Second in the ‘recent form’ table. Nine games unbeaten in all competitions. Six clean sheets in that run.

No, it’s nothing to do with Newcastle’s start to life in the second tier after spending £200m next summer, nor a prediction of Spurs’ upturn in fortunes after running away from Antonio Conte in training for two months. It’s Arsenal, here and now, ahead of a home match with Watford which they’ll be comfortable favourites for and which could see them head into the international break in the top five of the Premier League with the most settled and optimistic outlook around the club since, well, probably since they won the FA Cup in the fledgling months of Mikel Arteta’s reign. This fixture marks game No100 in charge for the Spaniard.

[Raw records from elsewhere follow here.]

-- ==== Sys2Proof/Laws/Recovery.lean ====
section
/-! SUPPORT. What each function of Machine/Recovery.lean touches: one lemma per function that answers a state. -/

set_option linter.tactic.unusedName false

namespace Sys2Proof.Machine

theorem State.modRecov_touches {M : Nat} {r : State} (s : State) (a1 : Nat) (a2 : Recov → Recov) (hs : Touches M r s) (hm : 0x20000 ||| M = M) :
    Touches M r (State.modRecov s a1 a2) := by
  refine Touches.step hs ?_ hm
  clear hs hm r M
  unfold State.modRecov
  repeat' first
    | with_reducible assumption
    | with_reducible apply Touches.refl
    | ((with_reducible apply State.modStream_touches); (case hm => rfl))

theorem deliver_touches {M : Nat} {r : State} (a0 : HeldCopy) (s : State) (hs : Touches M r s) (hm : 0x321d6 ||| M = M) :
    Touches M r (deliver a0 s) := by
  refine Touches.step hs ?_ hm
  clear hs hm r M
  unfold deliver
  repeat' first
    | with_reducible assumption
    | (intro _; try dsimp -zeta only)
    | with_reducible apply Touches.refl
    | with_reducible apply Touches.ite
    | ((with_reducible apply enqueue_touches); (case hm => rfl))
    | with_reducible apply Touches.foldlD
    | split

theorem eliminate_touches {M : Nat} {r : State} (a0 : Nat) (a1 : HeldCopy) (s : State) (hs : Touches M r s) (hm : 0x321d6 ||| M = M) :
    Touches M r (eliminate a0 a1 s) := by
  refine Touches.step hs ?_ hm
  clear hs hm r M
  unfold eliminate
  repeat' first
    | with_reducible assumption
    | (intro _; try dsimp -zeta only)
    | (extract_lets -underBinder +onlyGivenNames x; (have hty : TypeOf x = State := by with_reducible rfl); clear hty; apply Touches.cut 0x321d6 s x; (case' kk => (clear_value x; intro _)); (case' vv => (unfold x; clear x)))
    | (extract_lets -underBinder +onlyGivenNames x; try clear_value x)
    | with_reducible apply Touches.refl
    | with_reducible apply Touches.ite
    | ((with_reducible apply State.bump_touches); (case hm => rfl))
    | ((with_reducible apply State.modStream_touches); (case hm => rfl))
    | ((with_reducible apply release_touches); (case hm => rfl))
    | with_reducible apply Touches.foldlD
    | split

theorem epochEvents_touches {M : Nat} {r : State} (a0 : List (Nat × Stream)) (s : State) (hs : Touches M r s) (hm : 0x1c6 ||| M = M) :
    Touches M r (epochEvents a0 s) := by
  refine Touches.step hs ?_ hm
  clear hs hm r M
  unfold epochEvents
  repeat' first
    | with_reducible assumption
    | (intro _; try dsimp -zeta only)
    | with_reducible apply Touches.refl
    | with_reducible apply Touches.ite
    | ((with_reducible apply raise_touches); (case hm => rfl))
    | with_reducible apply Touches.foldlD
    | split

theorem writeEpochs_touches {M : Nat} {r : State} (s : State) (hs : Touches M r s) (hm : 0x2020000 ||| M = M) :
    Touches M r (writeEpochs s) := by
  refine Touches.step hs ?_ hm
  clear hs hm r M
  unfold writeEpochs
  repeat' first
    | with_reducible assumption
    | (intro _; try dsimp -zeta only)
    | (extract_lets -underBinder +onlyGivenNames x; (have hty : TypeOf x = State := by with_reducible rfl); clear hty; apply Touches.cut 0x2020000 s x; (case' kk => (clear_value x; intro _)); (case' vv => (unfold x; clear x)))
    | (extract_lets -underBinder +onlyGivenNames x; try clear_value x)
    | with_reducible apply Touches.refl
    | with_reducible apply Touches.ite
    | with_reducible apply Touches.foldlD
    | ((with_reducible apply Touches.streams); (case hm => rfl))
    | ((with_reducible apply Touches.flash); (case hm => rfl))
    | ((with_reducible apply Touches.lit (F := 0x2020000)); (case l1 => with_reducible rfl); (case l2 => with_reducible rfl); (case l3 => with_reducible rfl); (case l4 => with_reducible rfl); (case l5 => rfl); (case hm => rfl); (case ag => (constructor <;> first | exact tb rfl | exact fun _ => rfl)))

theorem execEpochRecordWritten_touches {M : Nat} {r : State} (s : State) (hs : Touches M r s) (hm : 0x2020000 ||| M = M) :
    TouchesR M r (execEpochRecordWritten s) := by
  refine TouchesR.step hs ?_ hm
  clear hs hm r M
  unfold execEpochRecordWritten
  repeat' first
    | with_reducible assumption
    | with_reducible apply Touches.refl
    | with_reducible apply TouchesR.next
    | with_reducible apply TouchesR.fault
    | ((with_reducible apply writeEpochs_touches); (case hm => rfl))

So is this the path Arsenal have been trying for so long to get back onto, the requisite number of corners finally turned to see the fabled process lead to a successful reality? It would be miserly to dismiss results entirely, but neither can the line of Ws be simply taken as an indication of incoming success, that the good times are ready to roll again. For starters, Arsenal have been here before. Secondly, those matches were not, let’s say, all against the most intimidating of opposition. As ever, the real truth requires more digging and a little more patience to fully unfurl.

Arsenal’s recent mini-run began at home to Norwich. Considering nobody in this league against that opposition has yet tasted defeat, in and of itself a 1-0 victory is nothing to shout about. Nor too are League Cup wins over third-tier AFC Wimbledon and an under-strength, semi-rotated Leeds side. Then there are the games the Gunners didn’t win: battered but survived a goalless draw against Brighton and a 2-2 with Crystal Palace, a point earned with late fortune having been distinctly second-best.

For big performances and deserved victories, Arteta must look to the points taken from Spurs - where the Gunners started fast and furious and were rightly lauded for a superb early derby showing - Aston Villa and Leicester. Those are all teams who harbour ambitions of being in and around similar areas of the table to Arsenal, the fighting-for-fourth-but-in-the-top-seven-if-not category.

Arsenal won each of them with at the very least convincing spells and, at the better end of the performance spectrum, outright domination. They also caught each of those three perceived rivals in moments of real poor form.

In the most recent of them, the Aaron Ramsdale-inspired victory at the King Power Stadium, the same truths can be taken as warning signs or reasons for genuine praise and progress: Arteta was indebted most of all not to his expensive forwards or his homegrown attacking gems, but his defensive pillars. His goalkeeper made a series of top stops, for sure - notwithstanding the wild exaggerations of just how incredible that free-kick save was - but Gabriel Magalhaes put neither a foot nor a header wrong all game. The centre-back, and his slowly blossoming relationship with Benjamin White, is where most pleasure should be taken so far in this run. So too the structure, ball-winning ability and vastly reduced unreliability of the zone in front of them, Thomas Partey and Albert Sambi Lokonga shining as a pairing in back-to-back league wins of late. The recent absence of Granit Xhaka in that area and the more cohesive foundation is not a coincidence.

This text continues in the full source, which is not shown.